THE WEB OVER THE JUNGLE
It’s been a while since tribes and indigenous peoples living in the Amazon have access to the Internet, mostly via satellite and cable. In fact, in order to be effective in the fight for preservation of cultures and the land, it’s essential to most local advocates and even Indian chiefs to be in touch with ‘civilization.’
Now a plan that dates back at least some 10 years, of developing balloons to carry transmission devices may be closer than ever to becoming a reality. In fact, two separate technologies are aiming at providing reliable Internet service in the region: Google and a Brazilian scientific research group.

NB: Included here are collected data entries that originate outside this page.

/-- Settles O47, by what a step can do: the reset edge loads reset values, and any other edge takes its bytes one by
one, offers the command and sends the byte that was taken, each of which keeps its unit's invariant. -/
theorem stepKeepsInvariant : Obligations.StepKeepsInvariant := by
  intro s t hinv hstep
  obtain ⟨_, hs⟩ | ⟨_, d, evs, q, hbytes, _, hs⟩ := step_cases s <;> cases hs.symm.trans hstep
  · exact ⟨hinv.legal, decInv_reset s.params _, encInv_reset s.params⟩
  · have hdec := decIngest_keeps_decInv hinv.legal hinv.dec hbytes
    have henc := endEdge_keeps_encInv hinv.enc d q
    exact ⟨by simpa using hinv.legal, by simpa using hdec, by simpa using henc⟩

end Sys2Proof.Machine
end

section
/-! What `dec_step` emits and what its events leave in the event registers (10_state.md R13, R17 to R20;
42_frame_decoder.md R94 to R101), and from there what a chunk does. -/

namespace Sys2Proof.Machine

/-! ### Completion -/

theorem countTerm_eq_three (run : BitVec 2) (b : Byte) : countTerm run b = 3 ↔ run = 2 ∧ b = 0xFF := by
  have hrun : ∀ r : BitVec 2, r + 1 = 3 ↔ r = 2 := by decide
  unfold countTerm
  split
  next hb => exact ⟨fun h => ⟨(hrun run).mp h, hb⟩, fun h => (hrun run).mpr h.1⟩
  next hb => exact ⟨nofun, fun h => (hb h.2).elim⟩

/-- The byte that completes a frame: IDLE counts from 0, so there is none (42_frame_decoder.md R90, R91). -/
theorem completes_iff (d : DecState) (b : Byte) :
    countTerm (enterFrame d).run b = 3 ↔ d.st = .recv ∧ d.run = 2 ∧ b = 0xFF := by
  rw [countTerm_eq_three, enterFrame_run]
  cases hst : d.st with
  | idle => simp
  | recv => simp

theorem decStep_goes_on {d : DecState} {b : Byte} (h : countTerm (enterFrame d).run b ≠ 3) (p : Config.Params) :
    ∃ e, decStep p d b = .ok (e, []) ∧ e.st = .recv := by
  obtain ⟨_, _, heq⟩ | ⟨_, _, heq⟩ | ⟨h3, _⟩ | ⟨h3, _⟩ | ⟨h3, _⟩ := decStep_cases p d b
  · exact ⟨_, heq, enterFrame_st d⟩
  · exact ⟨_, heq, enterFrame_st d⟩
  · exact (h h3).elim
  · exact (h h3).elim
  · exact (h h3).elim

theorem decStep_completes {d : DecState} {b : Byte} (h : countTerm (enterFrame d).run b = 3) (p : Config.Params) :
    ∃ d1 ev evs, decStep p d b = .ok (toIdle d1, ev :: evs) := by
  obtain ⟨h3, _⟩ | ⟨h3, _⟩ | ⟨_, _, _, heq⟩ | ⟨_, _, heq⟩ | ⟨_, _, _, _, _, heq⟩ := decStep_cases p d b
  · exact (h3 h).elim
  · exact (h3 h).elim
  · exact ⟨_, _, _, heq⟩
  · exact ⟨_, _, _, heq⟩
  · exact ⟨_, _, _, heq⟩

/-- Settles O37, by whether the run count reaches 3. -/
theorem completionExactlyAtThirdTerminatorByte : Obligations.CompletionExactlyAtThirdTerminatorByte := by
  intro p d b
  by_cases h3 : countTerm (enterFrame d).run b = 3
  · obtain ⟨d1, ev, evs, heq⟩ := decStep_completes h3 p
    exact ⟨_, _, heq, ⟨fun _ => (completes_iff d b).mp h3, fun _ => List.cons_ne_nil _ _⟩,
      fun _ => ⟨rfl, rfl, rfl, rfl⟩, nofun⟩
  · obtain ⟨e, heq, hst⟩ := decStep_goes_on h3 p
    exact ⟨e, [], heq, ⟨fun h => (h rfl).elim, fun h => (h3 ((completes_iff d b).mpr h)).elim⟩,
      fun h => (h rfl).elim, fun _ => hst⟩

/-! ### What a step changes outside the frame in progress -/

/-- `e` is `d` but for the frame in progress, ACC and `ovf_seen`: the event registers are the same. -/
def SameEventRegisters (d e : DecState) : Prop :=
  ∃ st run acc cnt drop seen,
    e = { d with st := st, run := run, acc := acc, cnt := cnt, drop := drop, ovfSeen := seen }

theorem enterFrame_sameEventRegisters (d : DecState) : SameEventRegisters d (enterFrame d) := by
  unfold enterFrame
  split
  · exact ⟨_, _, _, _, _, _, rfl⟩
  · exact ⟨_, _, _, _, _, _, rfl⟩

theorem SameEventRegisters.update {d e : DecState} (h : SameEventRegisters d e) (st : DecMode) (run : BitVec 2)
    (acc : Memory) (cnt : Nat) (drop seen : Bool) :
    SameEventRegisters d { e with st := st, run := run, acc := acc, cnt := cnt, drop := drop, ovfSeen := seen } := by
  obtain ⟨_, _, _, _, _, _, rfl⟩ := h
  exact ⟨_, _, _, _, _, _, rfl⟩

/-- What a step does to the event registers, with the events that tell of it: nothing, or the delivery and the
classification of one frame (42_frame_decoder.md R95, R97). -/
theorem decStep_events {p : Config.Params} {d e : DecState} {b : Byte} {evs : List DecEvent}
    (h : decStep p d b = .ok (e, evs)) :
    ((evs = [] ∨ evs = [.frameDropped]) ∧ SameEventRegisters d e) ∨
    ∃ d1 F, SameEventRegisters d d1 ∧ e = toIdle (classify F (delivered d1 F)).1 ∧
      evs = .receivedData F :: (classify F (delivered d1 F)).2 := by
  have hsame := (enterFrame_sameEventRegisters d).update
  have hcases := decStep_cases p d b
  rw [h] at hcases
  obtain ⟨_, _, heq⟩ | ⟨_, _, heq⟩ | ⟨_, _, _, heq⟩ | ⟨_, _, heq⟩ | ⟨_, _, _, F, _, heq⟩ := hcases <;> cases heq
  · exact .inl ⟨.inl rfl, hsame ..⟩
  · exact .inl ⟨.inl rfl, hsame ..⟩
  · exact .inl ⟨.inr rfl, hsame ..⟩
  · exact .inl ⟨.inr rfl, hsame ..⟩
  · exact .inr ⟨appended d b, F, hsame .., rfl, rfl⟩

/-! ### The current page -/

theorem decStep_curPage {p : Config.Params} {d e : DecState} {b : Byte} {evs : List DecEvent}
    (h : decStep p d b = .ok (e, evs)) : (e.curPage, e.curPageV) = evs.foldl pageAfter (d.curPage, d.curPageV) := by
  obtain ⟨rfl | rfl, _, _, _, _, _, _, rfl⟩ | ⟨d1, F, ⟨_, _, _, _, _, _, rfl⟩, rfl, rfl⟩ := decStep_events h
  · rfl
  · rfl
  · obtain hc | hc | hc := classify_cases F (delivered _ F) <;> rw [hc]
    · rfl
    · rfl
    · show (F[1]?.getD d.curPage, F[1]?.isSome || d.curPageV) = pageAfter (d.curPage, d.curPageV) (.pageChanged F[1]?)
      cases F[1]? with
      | none => rfl
      | some v => rfl

/-- Settles O41, by induction on the chunk. -/
theorem currentPageFollowsPageEvents : Obligations.CurrentPageFollowsPageEvents := by
  intro p d e bs evs h
  induction bs generalizing d evs with
  | nil => cases h; rfl
  | cons b bs ih =>
    obtain ⟨d1, e1, e2, h1, h2, rfl⟩ := decIngest_cons_inv h
    rw [List.foldl_append, ← decStep_curPage h1]
    exact ih d1 e2 h2

/-! ### The latest event of each kind -/

/-- A fold that keeps the latest value, over two lists: the later list's value, or else the earlier one's. -/
theorem foldl_latest_append {α : Type} {g : Option α → DecEvent → Option α} (hg : ∀ o e, g o e = (g none e).or o)
    (l1 l2 : List DecEvent) : (l1 ++ l2).foldl g none = (l2.foldl g none).or (l1.foldl g none) := by
  induction l2 using List.reverseRecOn with
  | nil => simp
  | append_singleton l2 e ih =>
    rw [← List.append_assoc, List.foldl_concat, List.foldl_concat, ih, hg, hg (l2.foldl g none), Option.or_assoc]

theorem lastReceived_append (l1 l2 : List DecEvent) :
    lastReceived (l1 ++ l2) = (lastReceived l2).or (lastReceived l1) :=
  foldl_latest_append (fun _ e => by cases e <;> rfl) l1 l2

theorem lastTouch_append (l1 l2 : List DecEvent) : lastTouch (l1 ++ l2) = (lastTouch l2).or (lastTouch l1) :=
  foldl_latest_append (fun _ e => by cases e <;> rfl) l1 l2

theorem lastPage_append (l1 l2 : List DecEvent) : lastPage (l1 ++ l2) = (lastPage l2).or (lastPage l1) :=
  foldl_latest_append (fun _ e => by cases e <;> rfl) l1 l2

/-- The latest value, if there is one, is held; without one the registers are kept. -/
def Latest {α : Type} (last : Option α) (holds : α → Prop) (kept : Prop) : Prop :=
  match last with
  | some x => holds x
  | none => kept

/-- Registers that hold the latest value after one run, and again after the next, hold the latest of both. -/
theorem Latest.trans {α : Type} {l1 l2 : Option α} {holds1 holds2 : α → Prop} {kept1 kept2 kept : Prop}
    (h1 : Latest l1 holds1 kept1) (h2 : Latest l2 holds2 kept2) (hholds : kept2 → ∀ x, holds1 x → holds2 x)
    (hkept : kept1 → kept2 → kept) : Latest (l2.or l1) holds2 kept := by
  cases l2 with
  | some x => exact h2
  | none =>
    cases l1 with
    | some x => exact hholds h2 x h1
    | none => exact hkept h1 h2

/-- FOB shows the frame `F` (10_state.md R18). -/
def FrameHeld (e : DecState) (F : List Byte) : Prop :=
  e.fobLen = F.length ∧ ∀ (i : Nat) (h : i < F.length), fobAt e i = F[i]

/-- The touch registers hold the fields of a touch event (10_state.md R19). -/
def TouchHeld (e : DecState) : Option Byte × Option Byte × Option Byte → Prop
  | (pg, id, st) =>
    e.tpPage = pg.getD 0 ∧ e.tpId = id.getD 0 ∧ e.tpState = st.getD 0 ∧
    e.tpFv[0] = pg.isSome ∧ e.tpFv[1] = id.isSome ∧ e.tpFv[2] = st.isSome

/-- The page registers hold the field of a page-changed event (10_state.md R20). -/
def PageHeld (e : DecState) (pg : Option Byte) : Prop := e.pgPage = pg.getD 0 ∧ e.pgFv = pg.isSome

def SameFob (d e : DecState) : Prop := e.fob = d.fob ∧ e.fobLen = d.fobLen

Theirs are radically different approaches and, even that Google’s the obvious edge in successfully deploying high altitude balloons throughout the region, it’s the Conectar project, led by Brazil’s National Institute for Space Research, the one with better chances to serve the local communities.
Whereas Google’s Loon project would use balloons placed at 20km of altitude, benefiting reduced areas, Conectar plans to anchor its balloons in strategic regions, so to be integrated with the specific needs for tribes, settlements and isolated towns.
The technology hasn’t yet been completely tested, and even as it’s proposed, has its share of vulnerabilities, not the smallest of them weather conditions and, naturally, funding. But it may be an idea whose time has come, as it can also imply alternative ways of communications to evade, for instance, prying eyes.
Even not being the top priority for having Internet service in the Amazon jungle, the need for secure and reliable links among local producers and their markets remains crucial. Not so much for potential Nazis, but for local producers and, most certainly, to guarantee the privacy of condom users.